Music and fashions moved on and as Cream and Hendrix were building in popularity we became very proficient in covers of their songs, and we were gradually getting heavier in our approach to playing. Our closing number which had now become a version of The Creation’s ‘Making Time’, was now including ad-libbed solo’s from each of us, a la Cream! The repertoire by now including Hendrix Tunes like ‘Stone Free’, ‘Hey Joe’ and of course ‘Purple Haze’. Cream’s ‘Sunshine of your Love’ and ‘Strange Brew’ and our version of Peter Green’s ‘Black Magic Woman’ was always a favourite. Our playing was always improvised and different every show. A ‘Cream-like’ persona was taking us over. I can say that I rarely knew the correct words to songs, just the gist and I would make up the rest I we went along. Nobody seemed to notice or if they did they never said!

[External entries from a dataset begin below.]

/-- Another thread's MMA ends with GANGTO; a parked one is withdrawn (R357). -/
def State.gangStop (s : State) (w : Who) (addr row : Nat) : State :=
  let t := s.slot w
  let s := match t.park with
    | some seq =>
      let s := s.modSlot w fun t => { t with park := none, st := if t.st = SlotSt.parked then .ready else t.st }
      { s with imago := { s.imago with parked := s.imago.parked.filter fun k => k.seq != seq } }
    | none => s
  (s.sliceDone w).raiseFor w (partDue cGANGTO 0 0 (w64 addr) t.arch.pc row)

/-- The current thread's MMA stops at a row with a trap; in a gang every other member takes GANGTO with TADDR 2 (R354,
R357). -/
def State.mmaStop (s : State) (code seg reason : Nat) (addr : W64) (row : Nat) : State :=
  let others := if s.myOp.gang then (s.gangOf (rowOf (s.hostOf s.cur.lpn))).filter fun w => w != s.cur else []
  let s := others.foldl (fun s w => s.gangStop w 2 row) s
  s.sliceRaise (partDue code seg reason addr s.me.arch.pc row)

/-- GANGLIM of the current thread (R356). -/
def State.ganglim (s : State) : Nat := fld 31 0 s.me.regs.ganglim

/-- Joins of a row of cores, in column order. -/
def State.joinsOf (s : State) (row : Nat) : List Join :=
  (List.range 16).filterMap fun i => (s.proc (s.core (16 * row + i)).host).mx.join

/-- What a gang's members compare (R357). -/
def Join.same (a b : Join) : Bool := a.cfg == b.cfg && a.key == b.key && a.mr == b.mr && a.r0 == b.r0

/-- The current MMA joins the gang barrier of its row (R357). -/
def State.gangJoin (s : State) (c : MCfg) (d : List W64) : State :=
  let q := s.myOp
  let lpn := s.cur.lpn
  match (s.proc lpn).mx.join with
  | some _ => s.waitAgain .gang 0 0 fun _ => none
  | none =>
    let v := (s.proc lpn).mx.cfg
    let j : Join := { id := q.id, who := s.cur, cfg := [c.gm, fld 3 0 v, fld 7 4 v, c.floor, if c.sa then 1 else 0, if c.sb then 1 else 0],
                      key := (s.proc lpn).mx.key, mr := mmaMR d, r0 := q.row0 }
    let s := s.modMx lpn fun m => { m with join := some j }
    let s := s.waitAgain .gang s.ganglim 0 fun i => some (.ganglimExpiry s.cur.lpn s.cur.slot i)
    let row := rowOf (s.hostOf lpn)
    if (s.joinsOf row).length = 16 then s.post (.gangStart row) else s

/-- GANG_START: every core of the row has joined; the parameters agree and the gang starts, or every core takes GANGTO
with TADDR 1 (R357). -/
def execGangStart (row : Nat) (s : State) : Out :=
  let js := s.joinsOf row
  .next (if js.length != 16 then s
    else
      let agree := js.all fun j => js.all fun k => j.same k
      if agree then
        js.foldl (fun s j =>
          let s := (s.modMx j.who.lpn fun m => { m with join := none }).modOp j.who fun q => { q with gang := true }
          (s.endWait j.who).wake j.who) s
      else js.foldl (fun s j => s.gangStop j.who 1 j.r0) s)

/-- GANGLIM_EXPIRY: a core that has waited GANGLIM cycles is withdrawn; a start in the same cycle wins (R357). -/
def execGanglimExpiry (lpn slot id : Nat) (s : State) : Out :=
  let w : Who := { lpn := lpn, slot := slot }
  .next (match (s.slot w).wait, (s.proc lpn).mx.join with
    | some x, some j =>
      if x.kind = .gang && x.id = id && j.who = w && (s.joinsOf (rowOf (s.hostOf lpn))).length != 16 then s.gangStop w 0 j.r0 else s
    | _, _ => s)

/-! ## MMA (R354, R358) -/

/-- The threads that visit a row together, the current one alone when it is solo. -/
def State.members (s : State) : List Who :=
  if s.myOp.gang then s.gangOf (rowOf (s.hostOf s.cur.lpn)) else [s.cur]

/-- Does a member hold its row of A with its scales? -/
def State.holdsRow (s : State) (c : MCfg) (w : Who) : Bool :=
  match s.opOf w with
  | some q => q.arow.length = (if c.sa then 2 else 1)
  | none => false

/-- The groups of a member's row. -/
def State.rowGroups (s : State) (c : MCfg) (w : Who) : List Grp :=
  match s.opOf w with
  | some q => (List.range 64).map fun j => group c q.arow q.vals j
  | none => []

/-- Sums of lists, place by place. -/
def sumLists (l : List (List Nat)) : List Nat := (List.range 64).map fun j => (l.map fun x => x.getD j 0).sum

/-- What a row's visits use: whose accumulators, and the sums; the lead alone and the totals in a K-split (R358). -/
def visitSets (gm : Nat) (gs : List (Who × List Grp)) : List (Who × List Nat × List Nat) :=
  let sums (g : List Grp) : List Nat × List Nat := (g.map fun x => x.gp, g.map fun x => x.gn)
  if gm = 2 then
    match gs with
    | (w, _) :: _ => [(w, sumLists (gs.map fun x => (sums x.2).1), sumLists (gs.map fun x => (sums x.2).2))]
    | [] => []
  else gs.map fun x => (x.1, sums x.2)

/-- One row: groups, marks, the overflow check, and the visits; every member's row goes on (R351 to R354, R357, R358). -/
def State.mmaRow (s : State) (c : MCfg) : State :=
  let ws := s.members
  let gs := ws.map fun w => (w, s.rowGroups c w)
  let r := s.myOp.row
  let s := gs.foldl (fun s x => s.modMx x.1.lpn fun m => m.marks r x.2) s
  let s := match c.gm, ws with
    | 2, lead :: _ => gs.foldl (fun s x => s.modMx lead.lpn fun m => m.marks r x.2) s
    | _, _ => s
  let sets := visitSets c.gm gs
  let bad := sets.filter fun x => overMask x.2.1 x.2.2 != 0
  if !bad.isEmpty then
    let stop (s : State) (w : Who) : State :=
      match bad.find? fun x => x.1 == w with
      | some x =>
        let pc := (s.slot w).arch.pc
        (s.sliceDone w).raiseFor w (partDue cGROUPOVF 0 0 (w64 (overMask x.2.1 x.2.2)) pc r)
      | none => s.gangStop w 2 r
    { ws.foldl stop s with bst := .stop }
  else
    let s := sets.foldl (fun s x => s.modMx x.1.lpn fun m => m.visitRow r x.2.1 x.2.2) s
    ws.foldl (fun s w =>
      let s := s.modOp w fun q => { q with row := r + 1, arow := [] }
      if w = s.cur then s else s.wake w) s

/-- The steps of an MMA: its reads in order and its rows, until it is over or has to wait. -/
def State.mmaRun (c : MCfg) (d : List W64) (kb : Int) : Nat → State → State
  | 0, s => s.sliceWait
  | n + 1, s =>
    let q := s.myOp
    let rows := mmaMR d + 1
    let breads := mmaBReads c d kb
    if rows ≤ q.row then s.sliceDone s.cur
    else
      let next := match breads[q.vals.length]? with
        | some r => some (r, true)
        | none => ((mmaAReads c d kb q.row)[q.arow.length]?).map fun r => (r, false)
      match next with
      | some (r, isB) =>
        match s.tileRead r ((mmaLeft c d kb q).drop 1) with
        | (s, .stop) => s
        | (s, .trap code g why la) => s.mmaStop code g why la (if isB then q.row0 else q.row)
        | (s, .value v) =>
          let s := s.modOp s.cur fun q => if isB then { q with vals := q.vals ++ [v] } else { q with arow := q.arow ++ [v] }
          State.mmaRun c d kb n (s.tileKeep (mmaLeft c d kb s.myOp))
      | none =>
        if s.members.all fun w => s.holdsRow c w then
          let s := s.mmaRow c
          if s.bst = .stop then s else State.mmaRun c d kb n s
        else s.sliceWait

/-- MMA (R349, R354); it waits while a swap is accepted (R448). -/
def execMma (r : AR) (s : State) : Out :=
  .next (s.when r.g fun s =>
    if s.swapping then s.waitAgain .swap 0 0 fun _ => none else s.sliceTurn fun s =>
    let m := s.myProc.mx
    match mcfg m.cfg with
    | none => s.sliceIllop s.bword
    | some c =>
      if !m.live then s.sliceIllop s.bword
      else match s.myOp.inv with
        | some (why, la) => s.mmaStop cXLATE 0 why la s.myOp.row
        | none => s.withDesc (s.rd r.a) fun d s =>
          if mmaBad c d then s.sliceIllop (s.rd r.a)
          else if mmaMisaligned d then s.sliceRaise (mkDue cALIGN 0 0 (s.rd r.a) s.me.arch.pc)
          else if c.gm != 0 && !s.myOp.gang then s.gangJoin c d
          else s.mmaRun c d (s.rdB r.b r.x).toInt 512)

/-! ## MEND (R355) -/

/-- The rows of the residue pass: the slice after it, and the row and code at which it stops. -/
def Matrix.residue (m : Matrix) (r : Nat) : Nat → Matrix × Option (Nat × Nat × Nat)
  | 0 => (m, none)
  | n + 1 =>
    let m := (List.range 64).foldl (fun m j => m.mod r j Acc.drain) m
    let ind := laneMask ((List.range 64).map fun j => (m.at r j).ind)
    let past := laneMask ((List.range 64).map fun j => (m.at r j).w != 0)
    if ind != 0 then (m.flag 512, some (r, cACCIND, ind))
    else if past != 0 then (m.flag 1024, some (r, cACCOVF, past))
    else m.residue (r + 1) n

/-- MEND (R355). -/
def execMend (r : AR) (s : State) : Out :=
  .next (s.when r.g fun s => s.sliceTurn fun s =>
    let m := s.myProc.mx
    if !m.live then s.sliceIllop s.bword
    else
      let r0 := s.myOp.row0
      let (m, stop) := m.residue r0 (64 - r0)
      let s := s.modMx s.cur.lpn fun x => { m with queue := x.queue }
      match stop with
      | some (row, code, mask) => s.sliceRaise (partDue code 0 0 (w64 mask) s.me.arch.pc (row + 1))
      | none => (s.modMx s.cur.lpn fun m => { m with status := setBit 8 false m.status }).sliceDone s.cur)

/-! ## MSTO (R359 to R361) -/

/-- v^1024. -/
def pow1024 (v : Nat) : Nat := ((((v ^ 4) ^ 4) ^ 4) ^ 4) ^ 4

/-- X[k]: the binary32 nearest 2^(k/1,024), as a 24-bit significand, found bit by bit (R360). -/
def exp2Table (k : Nat) : Nat :=
  let t := 2 ^ (23 * 1024 + k)
  let y := (List.range 24).foldl (fun y i => let z := y + 2 ^ (23 - i); if pow1024 z ≤ t then z else y) 0
  if pow1024 (2 * y + 1) ≤ 2 ^ (24 * 1024 + k) then y + 1 else y

/-- Exp2 (R360) and whether MNX is set. Beyond ±400 the exponent no longer changes how any format rounds the result. -/
def exp2F : FV → FV × Bool
  | .inf s => (if s then .fin false 0 0 else .inf false, false)
  | .fin s m e =>
    let (t, inexact) := roundInt 0 s m (e + 10)
    let n := min (max (t / 1024) (-400)) 400
    (.fin false (exp2Table (t % 1024).toNat) (n - 23), inexact)
  | v => (v, false)

/-- The matrix status bits of what Round raises (R360, R362). -/
def mxFlags (f : Nat) : Nat :=
  (if f / fNX % 2 = 1 then 4 else 0) + (if f / fUF % 2 = 1 then 8 else 0) + (if f / fOF % 2 = 1 then 16 else 0) +
    (if f / fNV % 2 = 1 then 32 else 0)

/-- Element(c, j) (R360): the encoding and the status bits. -/
def mstoElem (d : List W64) (floor : Int) (a : Acc) (bias : Nat) : Nat × Nat :=
  let d0 := dw d 0
  let f := Fmt.ofCode (fld 3 0 d0)
  if a.nan || a.ind then (f.canon, 32)
  else
    let v0 := a.value
    let v : FV := .fin (v0 < 0) v0.natAbs (floor + sint 8 (fld 29 22 d0))
    let v := if tb 16 d0 then (addF 0 v (Fmt.decode .b32 bias)).1 else v
    if v.isNan || (tb 16 d0 && (Fmt.decode .b32 bias).isNan) then (f.canon, 32)
    else
      let v := if tb 17 d0 && cmpF false v (.fin false 0 0) < 0 then .fin false 0 0 else v
      let lo := Fmt.decode .b32 (fld 31 0 (dw d 4))
      let hi := Fmt.decode .b32 (fld 63 32 (dw d 4))
      let v := if tb 18 d0 then
          let v := if cmpF false v lo < 0 then lo else v
          if cmpF false v hi > 0 then hi else v
        else v
      let (v, nx) := if tb 19 d0 then exp2F v else (v, false)
      let (w, fl) := round f 0 (tb 30 d0) v
      (w, mxFlags fl ||| (if nx then 4 else 0))

/-- Does the descriptor break a rule of its fields (R359)? -/
def mstoBad (d : List W64) : Bool :=
  let d0 := dw d 0
  let eb := tb 16 d0
  let ec := tb 18 d0
  let nan (v : Nat) : Bool := (Fmt.decode .b32 v).isNan
  7 ≤ fld 3 0 d0 || fld 63 31 d0 != 0 || fld 63 32 (dw d 2) != 0 || dw d 5 != 0 || dw d 6 != 0 || dw d 7 != 0 ||
    (!eb && (fld 9 7 d0 != 0 || dw d 3 != 0)) || (!ec && dw d 4 != 0) || nan (fld 31 0 (dw d 4)) || nan (fld 63 32 (dw d 4))

/-- Size and number of the writes of a row: its elements, or its bytes where elements are not whole bytes (R284, R361). -/
def mstoUnits (f : Fmt) : Nat × Nat := if f = .t6 then (1, 48) else (f.width / 8, 64)

/-- What stands in the way of a write of n bytes. -/
inductive PutRes where
  | ok
  /-- A commit holds the line. -/
  | later
  /-- The home slice is to be asked first. -/
  | ask
  | park (f : XFault) (la : Nat)
  | fail (code seg reason : Nat) (la : W64)
  deriving DecidableEq, Repr

/-- May an element be written at a paged address, whose home slice has answered (R39, R42, R121, R124, R140)? -/
def State.putPaged (s : State) (la : Nat) : PutRes :=
  let p := s.myProc
  if !(s.myOp.ready.contains (la / 128)) then .ask
  else match s.xlate p s.me.priv true la with
  | .off => .fail cXLATE 0 3 (w64 la)
  | .wait => .ask
  | .fault f => .park f la
  | .ok l1 l2 mt =>
    if mt = 2 then .fail cXLATE 0 2 (w64 la)
    else if p.vmid = 0 && !(rangeOf l2.hpa).named && s.me.priv != 2 then .ok
    else if l2.b || (s.blockOf p.vmid l1.gpa).isSome || (s.repairs.any fun x => x.vmid == p.vmid && x.gpa / 128 == l1.gpa / 128) then .ask
    else if s.secBad p.vmid l1.gpa l2.hpa then .fail cPOISON 0 0 (w64 la)
    else if s.lineHeld (.paged p.vmid (l1.gpa / 256)) none then .later
    else .ok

Interest was still growing, particularly in Blackpool and Morecambe and we were in big demand for all the College and Student Dances. I recall Status Quo being on at Morecambe Central Pier as we were playing across the Promenade at the Tivoli Bar. We had a full house – I don’t know about them. They were in the charts with Pictures of Matchstick Men. That’s where we met the Love Affair and their driver, John McIndoe, who went on to be a TV Star in America with The Boogaloos. Three guys and a girl from England who were Insects with wings. John's character was called IQ.

pur05a.jpg (39793 bytes)  Purple Haze:   Frank Newbold, Peter Illingworth & Paul Varley

We played at the Central Pier with Fleetwood Mac, and Mick Fleetwood beat hell out of Paul’s snare drum when he broke his own snare skin. It would have been nice if he’d asked if he could borrow it! A Roadie just ran over and grabbed it! I suppose it must have been 1968 and Peter Green, Jeremy Spencer and Danny Kirwan were with Fleetwood Mac then. We also saw Cream playing there to a practically empty hall, but that didn't matter to me. They were magic. We also saw Jimi Hendrix in Manchester on the Walker Brothers, Englebert Humperdink Tour. What a blast! It was the full works. Setting the guitar on fire and all! He blew the rest of the artistes away!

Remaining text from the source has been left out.